## PROVIDED INFORMATION:

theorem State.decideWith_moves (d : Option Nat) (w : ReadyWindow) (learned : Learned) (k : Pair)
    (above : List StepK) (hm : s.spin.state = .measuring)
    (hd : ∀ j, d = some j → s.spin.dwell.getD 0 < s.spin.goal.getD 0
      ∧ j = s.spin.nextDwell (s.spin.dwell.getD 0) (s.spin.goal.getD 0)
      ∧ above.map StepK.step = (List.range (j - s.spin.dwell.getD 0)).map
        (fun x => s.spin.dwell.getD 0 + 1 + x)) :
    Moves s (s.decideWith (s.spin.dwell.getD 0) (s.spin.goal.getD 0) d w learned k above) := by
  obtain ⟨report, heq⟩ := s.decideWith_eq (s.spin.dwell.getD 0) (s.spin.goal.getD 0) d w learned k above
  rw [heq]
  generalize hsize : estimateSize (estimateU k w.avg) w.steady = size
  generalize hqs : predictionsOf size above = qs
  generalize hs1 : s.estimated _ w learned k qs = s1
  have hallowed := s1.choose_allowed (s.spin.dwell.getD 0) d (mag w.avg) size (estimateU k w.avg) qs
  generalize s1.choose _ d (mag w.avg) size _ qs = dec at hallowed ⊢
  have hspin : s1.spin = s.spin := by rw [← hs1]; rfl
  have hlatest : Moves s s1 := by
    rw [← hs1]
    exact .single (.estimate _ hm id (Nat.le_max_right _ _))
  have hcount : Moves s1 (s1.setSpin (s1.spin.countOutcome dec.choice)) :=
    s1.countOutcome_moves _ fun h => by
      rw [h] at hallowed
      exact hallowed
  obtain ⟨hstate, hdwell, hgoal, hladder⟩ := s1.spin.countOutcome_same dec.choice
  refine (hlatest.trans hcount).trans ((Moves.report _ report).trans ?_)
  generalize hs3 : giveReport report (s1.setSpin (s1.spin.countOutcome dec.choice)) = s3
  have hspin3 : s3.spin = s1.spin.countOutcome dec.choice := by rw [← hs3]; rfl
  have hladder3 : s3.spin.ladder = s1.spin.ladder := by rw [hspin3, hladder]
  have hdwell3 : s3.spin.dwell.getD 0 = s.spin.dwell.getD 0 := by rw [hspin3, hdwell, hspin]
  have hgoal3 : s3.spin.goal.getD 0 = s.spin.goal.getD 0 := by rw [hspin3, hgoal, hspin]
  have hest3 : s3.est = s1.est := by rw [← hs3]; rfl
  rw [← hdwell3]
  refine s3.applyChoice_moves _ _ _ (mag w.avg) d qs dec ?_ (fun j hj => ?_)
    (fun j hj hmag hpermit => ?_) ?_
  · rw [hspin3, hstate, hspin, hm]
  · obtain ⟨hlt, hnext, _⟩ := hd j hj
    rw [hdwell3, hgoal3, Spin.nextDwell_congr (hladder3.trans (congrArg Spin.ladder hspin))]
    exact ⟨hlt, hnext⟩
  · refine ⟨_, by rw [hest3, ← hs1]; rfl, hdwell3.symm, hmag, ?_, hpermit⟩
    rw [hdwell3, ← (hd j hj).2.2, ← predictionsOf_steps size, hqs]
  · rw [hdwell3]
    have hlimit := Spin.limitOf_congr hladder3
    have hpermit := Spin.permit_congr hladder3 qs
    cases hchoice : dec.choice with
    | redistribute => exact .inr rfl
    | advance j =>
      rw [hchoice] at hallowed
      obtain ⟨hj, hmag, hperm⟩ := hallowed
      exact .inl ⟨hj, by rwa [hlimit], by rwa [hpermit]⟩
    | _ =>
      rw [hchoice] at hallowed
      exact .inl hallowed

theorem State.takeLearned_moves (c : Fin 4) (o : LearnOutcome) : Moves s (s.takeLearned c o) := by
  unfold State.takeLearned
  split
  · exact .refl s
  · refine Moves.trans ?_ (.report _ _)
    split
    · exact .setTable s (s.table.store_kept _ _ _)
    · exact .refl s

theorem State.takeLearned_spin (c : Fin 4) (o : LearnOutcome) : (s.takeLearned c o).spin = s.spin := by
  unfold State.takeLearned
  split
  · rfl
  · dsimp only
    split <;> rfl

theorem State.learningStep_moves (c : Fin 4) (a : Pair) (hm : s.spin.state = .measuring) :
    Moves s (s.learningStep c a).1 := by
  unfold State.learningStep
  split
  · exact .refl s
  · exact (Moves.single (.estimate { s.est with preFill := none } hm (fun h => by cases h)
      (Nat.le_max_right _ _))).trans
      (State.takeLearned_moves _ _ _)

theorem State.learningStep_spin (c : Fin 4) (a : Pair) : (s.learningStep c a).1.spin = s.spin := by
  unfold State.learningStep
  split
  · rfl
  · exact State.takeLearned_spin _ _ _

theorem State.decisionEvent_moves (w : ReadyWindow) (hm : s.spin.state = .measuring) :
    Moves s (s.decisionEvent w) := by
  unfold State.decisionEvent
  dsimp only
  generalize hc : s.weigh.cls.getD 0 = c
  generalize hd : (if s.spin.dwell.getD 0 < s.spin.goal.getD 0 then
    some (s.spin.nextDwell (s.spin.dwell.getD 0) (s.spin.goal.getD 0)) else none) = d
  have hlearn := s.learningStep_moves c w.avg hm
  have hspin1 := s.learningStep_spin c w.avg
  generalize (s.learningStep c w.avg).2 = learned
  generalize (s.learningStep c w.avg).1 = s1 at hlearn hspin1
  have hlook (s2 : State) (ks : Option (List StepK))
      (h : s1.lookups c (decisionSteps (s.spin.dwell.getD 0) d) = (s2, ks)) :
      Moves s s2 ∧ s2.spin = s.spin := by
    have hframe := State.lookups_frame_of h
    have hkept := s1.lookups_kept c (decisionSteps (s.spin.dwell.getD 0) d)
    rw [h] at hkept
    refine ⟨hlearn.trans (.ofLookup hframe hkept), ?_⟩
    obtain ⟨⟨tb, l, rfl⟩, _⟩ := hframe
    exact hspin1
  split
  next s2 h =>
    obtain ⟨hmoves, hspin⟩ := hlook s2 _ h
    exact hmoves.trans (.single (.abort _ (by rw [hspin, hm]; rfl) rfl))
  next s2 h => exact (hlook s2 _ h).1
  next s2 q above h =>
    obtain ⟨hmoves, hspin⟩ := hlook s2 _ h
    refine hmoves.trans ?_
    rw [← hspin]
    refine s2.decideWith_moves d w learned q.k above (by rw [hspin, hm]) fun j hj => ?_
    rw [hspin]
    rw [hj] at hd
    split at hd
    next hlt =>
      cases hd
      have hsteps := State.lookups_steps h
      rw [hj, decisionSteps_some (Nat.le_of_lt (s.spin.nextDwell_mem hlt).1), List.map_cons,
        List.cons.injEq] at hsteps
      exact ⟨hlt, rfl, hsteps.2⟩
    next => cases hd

## WHAT NEEDS TO BE DONE:
What is needed is every line from the beginning of the data up to and including the line with "have hallowed := s1.choose_allowed", given again word for word.

## PROBLEM SOLUTION:
theorem State.decideWith_moves (d : Option Nat) (w : ReadyWindow) (learned : Learned) (k : Pair)
    (above : List StepK) (hm : s.spin.state = .measuring)
    (hd : ∀ j, d = some j → s.spin.dwell.getD 0 < s.spin.goal.getD 0
      ∧ j = s.spin.nextDwell (s.spin.dwell.getD 0) (s.spin.goal.getD 0)
      ∧ above.map StepK.step = (List.range (j - s.spin.dwell.getD 0)).map
        (fun x => s.spin.dwell.getD 0 + 1 + x)) :
    Moves s (s.decideWith (s.spin.dwell.getD 0) (s.spin.goal.getD 0) d w learned k above) := by
  obtain ⟨report, heq⟩ := s.decideWith_eq (s.spin.dwell.getD 0) (s.spin.goal.getD 0) d w learned k above
  rw [heq]
  generalize hsize : estimateSize (estimateU k w.avg) w.steady = size
  generalize hqs : predictionsOf size above = qs
  generalize hs1 : s.estimated _ w learned k qs = s1
  have hallowed := s1.choose_allowed (s.spin.dwell.getD 0) d (mag w.avg) size (estimateU k w.avg) qs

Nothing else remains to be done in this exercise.